[Data under study Boundary: Start]
-- ==== Sys2Proof/Syntax.lean ====
section
/-! DEFINITION. The instruction syntax: one constructor for every row of spec/opcode_table.json. An instruction of the two
instruction sets (R48, R49) carries its STALL field and its operand fields as bit vectors, sub-fields cut as the row's
encoding cuts them (R39 to R47). An event (a step the machine takes by itself or under the host's hand) carries nothing:
what it acts on stands in the state (Machine/State.lean, subject), where the step puts it. -/
namespace Sys2Proof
[Data under study Boundary: End]
Go through the lines of the material, counting those with the word "carries"; afterward give only the total.

2